Logo des Eurovision Song Contest 1959
1959: Das Jahr der Revuen

Nein, eine Vorentscheidung hätten sie nicht mitgemacht, die zu diesem Zeitpunkt bereits international umjubelten Synchrontänzerinnen und -ausseherinnen Alice und Ellen Kessler, also gab es 1959 keine: der Hessische Rundfunk bestimmte sie direkt zu den germanischen Vertreterinnen in Cannes.
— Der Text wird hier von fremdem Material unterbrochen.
-- ==== Sys2Proof/Safety.lean ====
section
/-!
DEFINITION. Safety.lean: the terms the claims are stated in: the invariant of the machine, the value of a field, the
state an instruction leaves when it goes on to the next word, and which operation an instruction is.
-/

namespace Sys2Proof.Machine

/-! ### The invariant -/

/-- No listed ROM cell lies at or above `n`. -/
def Memory.inside (m : Memory) (n : Nat) : Prop := ∀ c ∈ m, c.1 < n

/-- What holds of every state between two calls of the host: the ranges spec/10_state.md gives the state items
(R26, R28, R30, R31, R34), CARRY at 0 (R37), MODE at 1 (R39), TIMER at 0 (R40), the parameters in range (R6) and the ROM
image in canonical form and inside its window (R60). -/
structure State.Inv (s : State) : Prop where
  params : s.params.wf
  romWf : s.rom.wf = true
  romInside : s.rom.inside (romWords s.params)
  ramLength : s.ram.length = s.params.dataRegisters
  stackLength : s.stack.length = s.params.stackSize
  stackRange : ∀ v ∈ s.stack, v.toNat < s.params.romSize
  spRange : s.sp < s.params.stackSize
  pcRange : s.pc.toNat < s.params.romSize
  bankRange : s.romBank < s.params.banks
  pRange : s.p ≤ 14
  windowOrder : s.first ≤ s.last
  windowRange : s.last ≤ 13
  carryClear : s.carry = false
  modeRun : s.mode = true
  timerOff : s.timer = false

/-- The state after one call of the host: what the call answers, or the state as it was when it faults or is refused
(R344, R296). -/
def afterCall (s : State) (c : Call) : State :=
  match call c s with
  | .next t => t
  | _ => s

/-- The state after a sequence of calls of the host (R299). -/
def afterCalls (s : State) (cs : List Call) : State := cs.foldl afterCall s

/-! ### Fields as numbers -/

/-- The `k` digits of a register from nibble `first` up, read as a number in base `b` (R134). -/
def digitsValue (b : Nat) (r : Reg) (first : Nat) : Nat → Nat
  | 0 => 0
  | k + 1 => digitsValue b r first k + (r.nib (first + k)).toNat * b ^ k

/-- `V(x)`, the field of a register as a number in base `b` (R134). -/
def fieldValue (b : Nat) (w : Window) (r : Reg) : Nat := digitsValue b r w.first w.width

/-- Every nibble of the field is below the base (R134). -/
def ValidField (base : Radix) (w : Window) (r : Reg) : Prop :=
  ∀ k, w.first ≤ k → k ≤ w.last → (r.nib k).toNat < base.toNat

/-- Every nibble of all eight registers is below the base (R22). -/
def ValidDigits (s : State) : Prop := ∀ X k, k < 14 → ((s.getReg X).nib k).toNat < s.base.toNat

/-- Two registers agree on every nibble outside a field (R10). -/
def SameOutside (w : Window) (old new : Reg) : Prop :=
  ∀ k, k < 14 → ¬ (w.first ≤ k ∧ k ≤ w.last) → new.nib k = old.nib k

/-- `r` holds, over the field, the digit-serial sum of `x` and `y` with the carries `c` (R125): the carry into nibble
`first` is `cin`, each nibble's sum that reaches the base wraps and carries, and nibbles outside keep `old`. -/
structure SerialSum (P : Params) (base : Radix) (w : Window) (x y : Reg) (cin : Bool) (c : Nat → Bool) (old r : Reg) :
    Prop where
  carryIn : c w.first = cin
  carries : ∀ k, w.first ≤ k → k ≤ w.last →
    (c (k + 1) = true ↔ base.toNat ≤ (x.nib k).toNat + (y.nib k).toNat + (c k).toNat)
  digits : ∀ k, w.first ≤ k → k ≤ w.last →
    r.nib k = if c (k + 1) then digitAdjustAdd P base ((x.nib k).toNat + (y.nib k).toNat + (c k).toNat)
      else BitVec.ofNat 4 ((x.nib k).toNat + (y.nib k).toNat + (c k).toNat)
  outside : SameOutside w old r

/-- `r` holds, over the field, the digit-serial difference of `x` and `y` with the borrows `c` (R127). -/
structure SerialDifference (P : Params) (base : Radix) (w : Window) (x y : Reg) (cin : Bool) (c : Nat → Bool)
    (old r : Reg) : Prop where
  borrowIn : c w.first = cin
  borrows : ∀ k, w.first ≤ k → k ≤ w.last →
    (c (k + 1) = true ↔ (x.nib k).toNat < (y.nib k).toNat + (c k).toNat)
  digits : ∀ k, w.first ≤ k → k ≤ w.last →
    r.nib k = if c (k + 1) then digitAdjustSub P base ((y.nib k).toNat + (c k).toNat - (x.nib k).toNat)
      else BitVec.ofNat 4 ((x.nib k).toNat - ((y.nib k).toNat + (c k).toNat))
  outside : SameOutside w old r

/-! ### The state an instruction leaves -/

/-- `s` after an instruction that goes on to the next word and leaves `c` in CARRY: the pc one on, modulo `ROM_SIZE`,
`c` latched into PREV_CARRY, CARRY 0 (R272), and nothing else changed. -/
def afterSeq (s : State) (c : Bool) : State :=
  { s with pc := BitVec.ofNat 12 ((s.pc.toNat + 1) % s.params.romSize), prevCarry := c, carry := false }

/-- `afterSeq` with the field window set as well (R34). -/
def afterField (s : State) (w : Window) (c : Bool) : State := { afterSeq s c with first := w.first, last := w.last }

/-- `s` after an instruction that goes to `target` (R272): CARRY latched and cleared, nothing else changed. -/
def afterJump (s : State) (target : Pc) : State := { s with pc := target, prevCarry := s.carry, carry := false }

/-! ### Which operation an instruction is -/

/-- The instruction is one of these arithmetic operations, with whatever field. -/
def isArith (i : Instr) (ops : List ArithOp) : Bool :=
  match i.format with
  | .arith op _ => ops.contains op
  | _ => false

/-- The instruction is one of these special operations, with whatever operand. -/
def isSpecial (i : Instr) (ops : List SpecialOp) : Bool :=
  match i.format with
  | .special op _ => ops.contains op
  | _ => false

/-- The field modifier of an arithmetic instruction. -/
def fieldMod? (i : Instr) : Option FieldMod :=
  match i.format with
  | .arith _ fs => some fs
  | _ => none

/-- The instruction is `jsb` or `if nc goto`. -/
def isBranch (i : Instr) : Bool :=
  match i.format with
  | .jsb _ => true
  | .branch _ => true
  | _ => false

end Sys2Proof.Machine
end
Deutschlands bekannteste eineiige Zwillinge, die in einem NDR-Interview später die Schutzbehauptung aufstellten, zu diesem Auftritt vertraglich gezwungen worden zu sein, stellten aber noch weitere Bedingungen: ‚Heute möcht‘ ich bummeln‘, wie das Lied zunächst heißen sollte, erschien ihnen als Titel zu brav, die naheliegende Abwandlung ‚Heute möcht’ ich fummeln‘ hingegen vielleicht doch etwas zu direkt, also frisierte ihre Textdichterin Astrid Voltmann den Song in ‚Heut‘ Abend möcht‘ ich tanzen gehn‘ um. Trotz all der Änderungen empfanden die Beiden die Nummer aber als „nicht gut“. Da muss ich doch entschieden widersprechen!

Da wackeln die Wände: die Kesslers rocken das Haus! (DE)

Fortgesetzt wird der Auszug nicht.